V1.6.4 too many open files bug

my storagenode operating on port 20858 after some time produces too many open files and dies; restarts; then after some time again same error

FATAL Unrecoverable error {“error”: “accept tcp [::]:20858: accept4: too many open files; accept tcp [::]:20858: accept4: too many open files”, “errorVerbose”: “group:\n— accept tcp [::]:20858: accept4: too many open files\n\tstorj.io/drpc/drpcserver.(*Server).Serve:92\n\tstorj.io/storj/pkg/server.(*Server).Run.func4:198\n\tgolang.org/x/sync/errgro
up.(*Group).Go.func1:57\n— accept tcp [::]:20858: accept4: too many open files”}

Is there a possibility to check if that is related to a golang bug leaving fds open indefinitely?

Hey @champmine18,

can you tell me a little bit more around your setup?

  • Did you change anything from the default config?
  • Whats your bandwidth available?
  • Where are you located?
  • What kind of machine do you run the node on?
  • Does the node serve any other service/purpose besides the storj storagenode?
  • Are you perhaps running more than 1 node on that machine?

Can you also provide an output of ulimit -a here?

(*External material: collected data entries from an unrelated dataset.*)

-- ==== Sys2Proof/Decode.lean ====
section
/-! DEFINITION. Decode.lean: from the encoded forms of 30_encoding.md to an instruction, total, rejecting by name; then
the encoder written from the same tables (R81, R82, R91), and the host's reading of a row of the opcode table. -/

namespace Sys2Proof

/-- Why an encoded form is no instruction. -/
inductive Reject where
  /-- A transaction with no byte has no opcode (R80: byte 0 is the command opcode). -/
  | emptyTransaction
  /-- Byte 0 is none of the thirteen opcodes (R86). -/
  | unknownOpcode
  /-- The transaction is longer or shorter than its opcode's format (R82, R85). -/
  | wrongLength
  /-- A dummy or receive position does not carry FILL_BYTE (R82). -/
  | fillExpected
  /-- A program burst of 0 or more than 256 data bytes (R82, D33). -/
  | burstSize
  /-- The length does not fit bits(LEN_BITS) (R90). -/
  | lenTooWide
deriving DecidableEq, Repr

/-! ## Address bytes (R57, R83) -/

/-- A2 = a[23:16] (R83). -/
def addrHigh (a : Addr) : Byte := a.extractLsb' 16 8

/-- A1 = a[15:8] (R83). -/
def addrMid (a : Addr) : Byte := a.extractLsb' 8 8

/-- A0 = a[7:0] (R83). -/
def addrLow (a : Addr) : Byte := a.extractLsb' 0 8

/-- The three address bytes in wire order, high byte first (R57). -/
def addrBytes (a : Addr) : List Byte := [addrHigh a, addrMid a, addrLow a]

/-- The address that three wire bytes assemble (R57, R71). -/
def addrOfBytes (hi mid lo : Byte) : Addr := (hi ++ mid ++ lo : BitVec (8 + 8 + 8))

/-! ## The wire formats (R82), read from the bytes after the opcode -/

/-- Format W-NONE. -/
def decodeNone (i : Instr) : List Byte → Except Reject Instr
  | [] => .ok i
  | _ => .error .wrongLength

/-- A run of dummy and receive positions of fixed length: W-R1, W-R2, W-D4R8. -/
def decodeFill (fill : Byte) (n : Nat) (i : Instr) (rest : List Byte) : Except Reject Instr :=
  if rest.length = n then
    if rest.all (· == fill) then .ok i else .error .fillExpected
  else .error .wrongLength

/-- Format W-W1. -/
def decodeByte (mk : Byte → Instr) : List Byte → Except Reject Instr
  | [w] => .ok (mk w)
  | _ => .error .wrongLength

/-- Format W-A. -/
def decodeAddr (mk : Addr → Instr) : List Byte → Except Reject Instr
  | [hi, mid, lo] => .ok (mk (addrOfBytes hi mid lo))
  | _ => .error .wrongLength

/-- Format W-ARN: three address bytes, then N receive positions. -/
def decodeAddrRead (fill : Byte) (mk : Addr → Nat → Instr) : List Byte → Except Reject Instr
  | hi :: mid :: lo :: rest =>
    if rest.all (· == fill) then .ok (mk (addrOfBytes hi mid lo) rest.length) else .error .fillExpected
  | _ => .error .wrongLength

/-- Format W-ADRN: three address bytes, one dummy byte, then N receive positions. -/
def decodeAddrDummyRead (fill : Byte) (mk : Addr → Nat → Instr) : List Byte → Except Reject Instr
  | hi :: mid :: lo :: dummy :: rest =>
    if (dummy :: rest).all (· == fill) then .ok (mk (addrOfBytes hi mid lo) rest.length) else .error .fillExpected
  | _ => .error .wrongLength

/-- Format W-AWM: three address bytes, then 1 to 256 data bytes. -/
def decodeAddrData (mk : Addr → List Byte → Instr) : List Byte → Except Reject Instr
  | hi :: mid :: lo :: data =>
    if burstFits data then .ok (mk (addrOfBytes hi mid lo) data) else .error .burstSize
  | _ => .error .wrongLength

/-- A wire transaction's MOSI bytes as an instruction (R80-R86). -/
def decodeWire (p : Params) : List Byte → Except Reject Instr
  | [] => .error .emptyTransaction
  | op :: rest =>
    match op.toNat with
    | 0x06 => decodeNone .writeEnable rest
    | 0x05 => decodeFill p.fillByte 1 .statusRead rest
    | 0x01 => decodeByte .statusWrite rest
    | 0x0B => decodeAddrDummyRead p.fillByte .arrayRead rest
    | 0x03 => decodeAddrRead p.fillByte .arrayReadLowFreq rest
    | 0x02 => decodeAddrData .byteOrPageProgram rest
    | 0x20 => decodeAddr .blockErase4K rest
    | 0x52 => decodeAddr .blockErase32K rest
    | 0x60 => decodeNone .chipEraseCmd rest
    | 0x9F => decodeFill p.fillByte 2 .jedecId rest
    | 0x4B => decodeFill p.fillByte 12 .uniqueId rest
    | 0xB9 => decodeNone .deepPowerDown rest
    | 0xAB => decodeNone .releaseFromPowerDown rest
    | _ => .error .unknownOpcode

/-- A host request record as an instruction (R90, R91). Fields the operation does not read are ignored. -/
def decodeRequest (p : Params) (r : Request) : Except Reject Instr :=
  match r.opsel.toNat with
  | 0x0 => .ok .readStatus
  | 0x1 => .ok .busy
  | 0x2 => .ok .readDeviceId
  | 0x3 => .ok .readUniqueId
  | 0x4 => .ok (.readByte r.addr)
  | 0x5 => if lenFits p r.len then .ok (.readBytes r.addr r.len) else .error .lenTooWide
  | 0x6 => .ok (.writeByte r.addr r.value)
  | 0x7 => if lenFits p r.len then .ok (.writeBytes r.addr r.len r.data) else .error .lenTooWide
  | 0x8 => .ok (.eraseBlock4K r.addr)
  | 0x9 => .ok (.eraseBlock32K r.addr)
  | 0xA => .ok .chipErase
  | 0xB => .ok .sleep
  | 0xC => .ok .wakeup
  | 0xD => .ok .endOp
  | 0xE => .ok .initializeOp
  | _ => .ok .reserved

/-- The decoder, over both encoded forms. -/
def decode (p : Params) : Encoded → Except Reject Instr
  | .request r => decodeRequest p r
  | .wire mosi => decodeWire p mosi

/-! ## The encoder -/

/-- A request record with the given OPSEL and every other field zero. -/
def bareRequest (opsel : BitVec 4) : Request :=
  { opsel := opsel, addr := 0, len := 0, value := 0, data := [] }

/-- `n` positions that carry FILL_BYTE (R82). -/
def fillBytes (p : Params) (n : Nat) : List Byte := List.replicate n p.fillByte

/-- The encoded form of an instruction (R81, R82, R91). -/
def encode (p : Params) : Instr → Encoded
  | .writeEnable => .wire [0x06#8]
  | .statusRead => .wire (0x05#8 :: fillBytes p 1)
  | .statusWrite v => .wire [0x01#8, v]
  | .arrayRead a n => .wire (0x0B#8 :: addrBytes a ++ fillBytes p (n + 1))
  | .arrayReadLowFreq a n => .wire (0x03#8 :: addrBytes a ++ fillBytes p n)
  | .byteOrPageProgram a data => .wire (0x02#8 :: addrBytes a ++ data)
  | .blockErase4K a => .wire (0x20#8 :: addrBytes a)
  | .blockErase32K a => .wire (0x52#8 :: addrBytes a)
  | .chipEraseCmd => .wire [0x60#8]
  | .jedecId => .wire (0x9F#8 :: fillBytes p 2)
  | .uniqueId => .wire (0x4B#8 :: fillBytes p 12)
  | .deepPowerDown => .wire [0xB9#8]
  | .releaseFromPowerDown => .wire [0xAB#8]
  | .readStatus => .request (bareRequest 0x0#4)
  | .busy => .request (bareRequest 0x1#4)
  | .readDeviceId => .request (bareRequest 0x2#4)
  | .readUniqueId => .request (bareRequest 0x3#4)
  | .readByte a => .request { bareRequest 0x4#4 with addr := a }
  | .readBytes a len => .request { bareRequest 0x5#4 with addr := a, len := len }
  | .writeByte a v => .request { bareRequest 0x6#4 with addr := a, value := v }
  | .writeBytes a len data => .request { bareRequest 0x7#4 with addr := a, len := len, data := data }
  | .eraseBlock4K a => .request { bareRequest 0x8#4 with addr := a }
  | .eraseBlock32K a => .request { bareRequest 0x9#4 with addr := a }
  | .chipErase => .request (bareRequest 0xA#4)
  | .sleep => .request (bareRequest 0xB#4)
  | .wakeup => .request (bareRequest 0xC#4)
  | .endOp => .request (bareRequest 0xD#4)
  | .initializeOp => .request (bareRequest 0xE#4)
  | .reserved => .request (bareRequest 0xF#4)

/-! ## A row of the opcode table, by its bits (log 4) -/

/-- How many zero bytes follow the opcode in the shortest transaction of its format (R82); none for a byte that is no
opcode. -/
def shortestPayload (op : Nat) : Option Nat :=
  match op with
  | 0x06 => some 0
  | 0x05 => some 1
  | 0x01 => some 1
  | 0x0B => some 4
  | 0x03 => some 3
  | 0x02 => some 4
  | 0x20 => some 3
  | 0x52 => some 3
  | 0x60 => some 0
  | 0x9F => some 2
  | 0x4B => some 12
  | 0xB9 => some 0
  | 0xAB => some 0
  | _ => none

/-- The encoded form whose table bits are `w`, every operand bit zero. The table numbers two layers: a row of 4 bits is
an OPSEL, a row of 8 bits a wire opcode; an 8-bit value that is no wire opcode is read as an OPSEL (log 4). -/
def encodedOfTableWord (nbits w : Nat) : Option Encoded :=
  if nbits ≤ 4 then
    if w < 16 then some (.request (bareRequest (BitVec.ofNat 4 w))) else none
  else
    match shortestPayload w with
    | some k => some (.wire (BitVec.ofNat 8 w :: List.replicate k 0x00#8))
    | none => if w < 16 then some (.request (bareRequest (BitVec.ofNat 4 w))) else none

/-- The instruction the decoder reads from a table row's bits, under the default parameters (FILL_BYTE 0x00). -/
def decodeTableWord (nbits w : Nat) : Option Instr :=
  match encodedOfTableWord nbits w with
  | some e => (decode Params.default e).toOption
  | none => none

end Sys2Proof
end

Typically this error only occurs if your system is overloaded with requests and cannot handle it quickly enough so that it stalls and opens lots of files and TCP connections.

Thanks!

Hi @stefanbenten

I am honored to hear from you, thanks

  • no changes to the default config
  • about 80 Mbit up/down
  • Germany
  • ubuntu docker
  • no other service, just storagenode, but multiple of them
  • yes, running more than one node on that machine

ulimit -a

core file size (blocks, -c) 0
data seg size (kbytes, -d) unlimited
scheduling priority (-e) 0
file size (blocks, -f) unlimited
pending signals (-i) 62814
max locked memory (kbytes, -l) 16384
max memory size (kbytes, -m) unlimited
open files (-n) 1024
pipe size (512 bytes, -p) 8
POSIX message queues (bytes, -q) 819200
real-time priority (-r) 0
stack size (kbytes, -s) 8192
cpu time (seconds, -t) unlimited
max user processes (-u) 62814
virtual memory (kbytes, -v) unlimited
file locks (-x) unlimited

When running more than 1 node on that system, the file handle limit is quickly becoming a problem.
You have two choices, either increase that limit or my recommendation, run fewer but bigger nodes. :slight_smile:

To read the current system level run:

root# systemctl show --property DefaultLimitNOFILE

It sounds like the solution is to modify

/etc/systemd/system.conf

And add a value to the “#DefaultLimitNOFILE=” line such as “DefaultLimitNOFILE=65536”

And

/etc/sysctl.conf
And add a value to the end of the file “fs.file-max = 65536”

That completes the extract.